All I know is that I keep hearing that it will get better. And I hear that I’m not the only one. And I hear that others have it worse. I acknowledge all the advice, but it all kind of slips out of the place that should retain important information. That place is still drowning in memories. How do we reach in and dump out a piece of our heart to make room to embrace new memories? Does the soul have a set capacity from which we can’t exceed, are we obliged to empty out pieces of our past to make space for the future? Or do our souls expand to take in as much of life and the world as we choose to carry.

Time will tell.

A favorite singer writes, “I’ve got thick skin and an elastic heart.” Indeed, all of us do. All of us kids thrown around the world on an adult’s whim. Here’s to the ones who have it worse than I do for they are plenty.

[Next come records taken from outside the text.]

-- ==== Sys2Proof/Certificates/Slice0/Obligations.lean ====
section
/-!
DEFINITION. The statements about the KV6416: what each command does, the rules that hold over all of them, and the invariants.
-/
open Sys2Proof Sys2Proof.Machine

/-- For every command and every state, the step of the state with that command put at the front of its queue is the
command's effect on the state with the queue's rest. (95_what_each_step_holds.md) -/
def Obligations.StepRunsFront : Prop :=
  ∀ (c : Instr) (s : State), step { s with pending := c :: s.pending } = exec c s

/-- On an empty queue the step answers the state after one edge of CK_TB: device time takes one increment (log 1, the
model's choice). (R87) -/
def Obligations.IdleStep : Prop :=
  ∀ (s : State), s.pending = [] → step s = .next (s.finish (tbEdge s.begin))

/-- A run of n steps that answers a next state leaves the queue without its first n commands, whatever they are; a run as
long as the queue empties it. (95_what_each_step_holds.md) -/
def Obligations.QueueInOrder : Prop :=
  (∀ (n : Nat) (s t : State), steps n s = .next t → t.pending = s.pending.drop n) ∧
    (∀ (s t : State), steps s.pending.length s = .next t → t.pending = [])

/-- In a state in which no block shows unspecified behaviour, every command with every operand answers a next state. In
any state a command never answers a refusal, and it answers a fault only where a block is tainted (R66), by the name
unspecifiedBehaviour. (R66) -/
def Obligations.EveryCommandRuns : Prop :=
  (∀ (c : Instr) (s : State), s.tainted = [] → isNext (exec c s)) ∧
    (∀ (c : Instr) (s : State) (r : Refusal), exec c s ≠ .refused r) ∧
    (∀ (c : Instr) (s : State) (f : Fault), exec c s = .fault f → f = .unspecifiedBehaviour ∧ s.tainted ≠ [])

/-- From every state whose memory has its canonical form (addresses strictly rising, no byte equal to what an unlisted
address reads as), whatever command is at the front, a step that answers a next state leaves a memory in canonical
form, and so does a run of any number of steps. The form is the model's. (R13) -/
def Obligations.MemoryStaysCanonical : Prop :=
  (∀ (s t : State), MemOk s → step s = .next t → MemOk t) ∧
    (∀ (n : Nat) (s t : State), MemOk s → steps n s = .next t → MemOk t)

/-- At reset the memory lists nothing, and its form is canonical. (R13) -/
def Obligations.ResetMemoryCanonical : Prop :=
  MemOk State.reset ∧ State.reset.mem = []

/-- At reset the mode is Seed, no command waits, no event token is in the fabric, no block is locked or tainted, every
core is in CORE reset in supervisor mode with PC and every general register 0, and every register other than
PWR_DOMSTAT's word reads the reset value of its table; a reset value that a table does not give is the model's (see
the log). (R400, R498, R510) -/
def Obligations.ResetState : Prop :=
    let s := State.reset
    s.mode = .seed ∧ s.pending = [] ∧ s.out = [] ∧ s.evq = [] ∧ s.locked = [] ∧ s.tainted = [] ∧
    (∀ f ∈ s.fab, f.tokens = []) ∧
    (∀ c < 18, (s.core c).run = .reset ∧ (s.core c).pc = 0 ∧ (s.core c).priv = true ∧ ∀ r < 32, s.gr c r = 0) ∧
    (∀ (r : Reg) (ix : List Nat), r.addr ix ≠ PWR_DOMSTAT.addr [] → s.reg r ix = r.reset)

/-- In Dark every command other than D0_POWER_GOOD, whatever its operands, answers a fault of a tainted block or leaves
the state as it was, with nothing put out. (R498) -/
def Obligations.DarkIsFrozen : Prop :=
  ∀ (c : Instr) (s t : State), s.mode = .dark → (∀ low, c ≠ .d0PowerGood low) → exec c s = .next t →
    t = s.finish s.begin

/-- At the address of a register of a powered block: a read by a master that does not qualify answers OKAY with zero,
increments SYS_GUARDV.RD (which saturates), records no event and changes no other register; a write outside the scope,
or by a master that does not qualify, answers an error, increments SYS_GUARDV.WR, records a severity 4 event with the
master and the address in the block's queue, and changes no other register and no memory. (R60) -/
def Obligations.GuardRule : Prop :=
  ∀ (m : Master) (a w : Word) (r : Reg) (ix : List Nat) (s : State), placeAt a.toNat = some (.reg r ix) → a.toNat % 4 = 0 →
    r.inRange ix = true → s.powered r.blk = true →
    let k := r.blk.index
    let g := SYS_GUARDV.addr []
    (qualifies s m r.rd = false → ∃ u, busRead m a.toNat 4 s = (.ok 0, u) ∧
      u.fld SYS_GUARDV_RD = min 65535 (s.fld SYS_GUARDV_RD + 1) ∧ u.fab = s.fab ∧ u.evq = s.evq ∧ u.mem = s.mem ∧
      ∀ q jx, Reg.addr q jx ≠ g → u.reg q jx = s.reg q jx) ∧
    (inScope m r.blk = false ∨ qualifies s m r.wr = false → ∃ u, busWrite m a.toNat 4 w.toNat s = (.err .guard, u) ∧
      u.fld SYS_GUARDV_WR = min 65535 (s.fld SYS_GUARDV_WR + 1) ∧ u.mem = s.mem ∧
      (∀ q jx, Reg.addr q jx ∉ [g, SYS_Q_SENT.addr [k], SYS_Q_REF.addr [k]] → u.reg q jx = s.reg q jx) ∧
      (∀ f, s.fab[k]? = some f → f.held = [] → f.tokens.length < f.depth → ∃ e : Event, e.sev = 4 ∧ e.mst = masterId m ∧ e.d0 = a.toNat ∧
        u.fab[k]? = some { f with tokens := f.tokens ++ [.event e] }))
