theorem exec_framed (c : Instr) (s : State) : Framed s (exec c s) := by
  cases c
  · exact framed_baseTick
  · exact framed_conservationCheck
  · exact framed_uncorrectableMemoryError
  · exact framed_tokenTaken
  · exact framed_registerWrite
  · exact framed_bitAliasWrite
  · exact framed_lockSet
  · exact framed_snapGo
  · exact framed_snapComplete
  · exact framed_mbxRequest
  · exact framed_mbxCaptureDone
  · exact framed_mbxLastWordRead
  · exact framed_mbxExpiry
  · exact framed_windowDescriptorWrite
  · exact framed_clockWindow
  · exact framed_tbRefSwitch
  · exact framed_tbRefReturn
  · exact framed_pllUnlock
  · exact framed_timeIncrWrite
  · exact framed_timeIncrAltWrite
  · exact framed_timeAltcntWrite
  · exact framed_altstop
  · exact framed_incrementTakesEffect
  · exact framed_alternateIncrementEnd
  · exact framed_step
  · exact framed_timeStepEdge
  · exact framed_ptpIngressStamp
  · exact framed_ptpEgressStamp
  · exact framed_ptpSyncReceived
  · exact framed_beaconArm
  · exact framed_beaconDisarm
  · exact framed_beaconEdge
  · exact framed_beaconTrailingEdge
  · exact framed_trigEdge
  · exact framed_trigAccept
  · exact framed_rcpStart
  · exact framed_rcpAbort
  · exact framed_rcpClear
  · exact framed_stepTimeout
  · exact framed_stepCommit
  · exact framed_rcpLoadGo
  · exact framed_rcpLoadDone
  · exact framed_journalWrite
  · exact framed_rcpResumeGo
  · exact framed_resumeDecision
  · exact framed_resumeTwaitExpiry
  · exact framed_loopBind
  · exact framed_loopUnbind
  · exact framed_loopCheck
  · exact framed_loopCheckDone
  · exact framed_laneFrameStart
  · exact framed_loopPeriodStart
  · exact framed_loopExecution
  · exact framed_loopRelease
  · exact framed_loopDeadlineFault
  · exact framed_lensArm
  · exact framed_lensDisarm
  · exact framed_lensForce
  · exact framed_calBlock
  · exact framed_calFeedforward
  · exact framed_calRestart
  · exact framed_calSample
  · exact framed_calSampleDone
  · exact framed_rfChannelDisable
  · exact framed_toneItem
  · exact framed_arcAssert
  · exact framed_arcDeassert
  · exact framed_acqLoad
  · exact framed_acqUnload
  · exact framed_acqArm
  · exact framed_acqArmToken
  · exact framed_acqDisarm
  · exact framed_acqForce
  · exact framed_acqTrigger
  · exact framed_segmentComplete
  · exact framed_segmentRearm
  · exact framed_acqRelease
  · exact framed_acqQueueOverflow
  · exact framed_scanTrigger
  · exact framed_swtrig
  · exact framed_conversionComplete
  · exact framed_diagRequest
  · exact framed_diagComplete
  · exact framed_dacCodeWrite
  · exact framed_dacLoad
  · exact framed_rioDisc
  · exact framed_drep
  · exact framed_discoveryEnd
  · exact framed_cack
  · exact framed_hello
  · exact framed_rioStart
  · exact framed_rioStop
  · exact framed_rioCycleStart
  · exact framed_ifr
  · exact framed_cycleClose
  · exact framed_pwmCommit
  · exact framed_shadowWrite
  · exact framed_pwmReload
  · exact framed_pwmRestart
  · exact framed_tripAssert
  · exact framed_latchoffClear
  · exact framed_swsCrossing
  · exact framed_deadTimeEnd
  · exact framed_compareFire
  · exact framed_staticLevelWrite
  · exact framed_fastCut
  · exact framed_fastCutClear
  · exact framed_movePush
  · exact framed_axisStop
  · exact framed_fclr
  · exact framed_setpos
  · exact framed_stepIssue
  · exact framed_drivePeriod
  · exact framed_holdCurrent
  · exact framed_stallDetect
  · exact framed_axisFault
  · exact framed_canFrameRx
  · exact framed_txreq
  · exact framed_canAbort
  · exact framed_canTxComplete
  · exact framed_canTxTimeout
  · exact framed_errorPassive
  · exact framed_busOff
  · exact framed_recover
  · exact framed_canRecoveryDone
  · exact framed_canRxTimeout
  · exact framed_cyclicTaskStart
  · exact framed_errmaxExpiry
  · exact framed_evtGo
  · exact framed_taskPublish
  · exact framed_taskOverrun
  · exact framed_programLoad
  · exact framed_programLoadDone
  · exact framed_exchange
  · exact framed_exchangeFreeze
  · exact framed_exchangeMigrate
  · exact framed_migrationDone
  · exact framed_exchangeDurable
  · exact framed_cold
  · exact framed_discard
  · exact framed_retentionSetLogged
  · exact framed_redoApply
  · exact framed_add
  · exact framed_sub
  · exact framed_and
  · exact framed_or
  · exact framed_xor
  · exact framed_andn
  · exact framed_sll
  · exact framed_srl
  · exact framed_sra
  · exact framed_slt
  · exact framed_sltu
  · exact framed_min
  · exact framed_max
  · exact framed_clz
  · exact framed_sextb
  · exact framed_sexth
  · exact framed_mul
  · exact framed_mulh
  · exact framed_mulhu
  · exact framed_div
  · exact framed_divu
  · exact framed_rem
  · exact framed_remu
  · exact framed_slli
  · exact framed_srli
  · exact framed_srai
  · exact framed_addi
  · exact framed_andi
  · exact framed_ori
  · exact framed_xori
  · exact framed_slti
  · exact framed_sltiu
  · exact framed_lui
  · exact framed_lw
  · exact framed_lh
  · exact framed_lhu
  · exact framed_lb
  · exact framed_lbu
  · exact framed_sw
  · exact framed_sh
  · exact framed_sb
  · exact framed_ld
  · exact framed_sd
  · exact framed_beq
  · exact framed_bne
  · exact framed_blt
  · exact framed_bge
  · exact framed_bltu
  · exact framed_bgeu
  · exact framed_jal
  · exact framed_jalr
  · exact framed_qadd
  · exact framed_qsub
  · exact framed_qneg
  · exact framed_qabs
  · exact framed_qmul
  · exact framed_qmac
  · exact framed_qmulx
  · exact framed_qmacx
  · exact framed_qshl
  · exact framed_qshr
  · exact framed_qlim
  · exact framed_qxq
  · exact framed_qqx
  · exact framed_fadd
  · exact framed_fsub
  · exact framed_fmul
  · exact framed_fdiv
  · exact framed_fsqrt
  · exact framed_fmadd
  · exact framed_fmin
  · exact framed_fmax
  · exact framed_fneg
  · exact framed_fabs
  · exact framed_fcmpeq
  · exact framed_fcmplt
  · exact framed_fcmple
  · exact framed_fcvtws
  · exact framed_fcvtsw
  · exact framed_fcvtqs
  · exact framed_fcvtsq
  · exact framed_swap
  · exact framed_aadd
  · exact framed_fence
  · exact framed_fenceAcq
  · exact framed_fenceRel
  · exact framed_fenceI
  · exact framed_mfcr
  · exact framed_mtcr
  · exact framed_svreq
  · exact framed_dbgreq
  · exact framed_xret
  · exact framed_waiti
  · exact framed_waitiWake
  · exact framed_tpost
  · exact framed_ttake
  · exact framed_tdone
  · exact framed_twait
  · exact framed_twaitExpiry
  · exact framed_impreciseBusst
  · exact framed_interrupt
  · exact framed_timerCompare
  · exact framed_halt
  · exact framed_resume
  · exact framed_coreStep
  · exact framed_coreReset
  · exact framed_alloc
  · exact framed_dispFree
  · exact framed_dispArm
  · exact framed_cancel
  · exact framed_post
  · exact framed_prio
  · exact framed_tokenMatch
  · exact framed_delayRelease
  · exact framed_taskDispatch
  · exact framed_join
  · exact framed_leave
  · exact framed_hwmclr
  · exact framed_islandTick
  · exact framed_islandSilence
  · exact framed_safeInputSample
  · exact framed_testPulse
  · exact framed_lockstepMismatch
  · exact framed_tickWindow
  · exact framed_islandPowerUp
  · exact framed_islandStartDone
  · exact framed_configWriteDone
  · exact framed_switchTest
  · exact framed_telegramSend
  · exact framed_telegram
  · exact framed_connectionTimeout
  · exact framed_closeMsg
  · exact framed_item
  · exact framed_fwd
  · exact framed_hbeat
  · exact framed_digest
  · exact framed_digestForm
  · exact framed_heartbeatMiss
  · exact framed_takeover
  · exact framed_leaderStall
  · exact framed_ownsnsFall
  · exact framed_laneDown
  · exact framed_twinHello
  · exact framed_twinSwap
  · exact framed_swapHandover
  · exact framed_twinResync
  · exact framed_abortrs
  · exact framed_state
  · exact framed_resyncCut
  · exact framed_resyncTimeout
  · exact framed_anchorTakeback
  · exact framed_modeRequest
  · exact framed_modeTransition
  · exact framed_reboot
  · exact framed_safeTrigger
  · exact framed_braceEntry
  · exact framed_braceExit
  · exact framed_d0PowerGood
  · exact framed_seedEnd
  · exact framed_nresetAccept
  · exact framed_nresetRelease
  · exact framed_nresetStuck
  · exact framed_blockSoftReset
  · exact framed_feedMeasure
  · exact framed_feedLow
  · exact framed_feedPresent
  · exact framed_feedOvervoltage
  · exact framed_supplyWarning
  · exact framed_retentionCommitDone
  · exact framed_warningDeassert
  · exact framed_feedReset
  · exact framed_dark
  · exact framed_domainFault
  · exact framed_domainSwitch
  · exact framed_vioLow
  · exact framed_peakclr
  · exact framed_hostPacketRx
  · exact framed_openReq
  · exact framed_hostClose
  · exact framed_ping
  · exact framed_read
  · exact framed_write
  · exact framed_mbxread
  · exact framed_sigread
  · exact framed_sigwrite
  · exact framed_hostMode
  · exact framed_ringread
  · exact framed_stropen
  · exact framed_strclose
  · exact framed_evsub
  · exact framed_sessionIdleTimeout
  · exact framed_requestTimeout
  · exact framed_destResolveTimeout
  · exact framed_streamRow
  · exact framed_streamPacketSend
  · exact framed_streamAck
  · exact framed_streamRetransmit
  · exact framed_streamForceClose
  · exact framed_eventOccurrence
  · exact framed_fumaroleWindowClose
  · exact framed_fumaroleKeyExpiry
  · exact framed_eventRecordWrite
  · exact framed_repeatWriteback
  · exact framed_safeMirrorRead
  · exact framed_tempSample
  · exact framed_tavgUpdate
  · exact framed_ageingUpdate
  · exact framed_queryTimeout
  · exact framed_kick
  · exact framed_keeperWatchdog
  · exact framed_credSet
  · exact framed_lockoutExpiry
  · exact framed_mgmtPacketRx
  · exact framed_monitorLine
  · exact framed_monLogin
  · exact framed_auth
  · exact framed_logout
  · exact framed_monMode
  · exact framed_peek
  · exact framed_poke
  · exact framed_log
  · exact framed_sense
  · exact framed_time
  · exact framed_twin
  · exact framed_updateStatus
  · exact framed_updateData
  · exact framed_baud
  · exact framed_help
  · exact framed_monitorIdleTimeout
  · exact framed_begin
  · exact framed_chunk
  · exact framed_finish
  · exact framed_activate
  · exact framed_confirm
  · exact framed_updCancel
  · exact framed_trialHealthCheck
  · exact framed_trialFallback
  · exact framed_save
  · exact framed_eraseLog
  · exact framed_eraseRet
  · exact framed_eraseDev
  · exact framed_eraseAge
  · exact framed_nvmCmdDone
  · exact framed_pwmOnEnd
  · exact framed_blankingWindowClose
  · exact framed_feedOvervoltageEnd
  · exact framed_hostLinkChange
  · exact framed_illegalInstruction
  · exact framed_seedStepDone
  · exact framed_nresetRearm
  · exact framed_updCmdDone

Here’s to the kids who don’t have the gift of family like I do to guide them through this journey. A second for my classmate who cries herself to sleep two states over. A minute for my friend on the East coast who won’t be seeing her family for months to come. An hour for my friend near the South who tells me, “Let’s all go back” in a sad voice I don’t recognize on him. A decade for my girl whose life has been packed into a suitcase for the millionth time, looking dejectedly into my eyes and saying that she thought she’d eventually be numb to the goodbyes.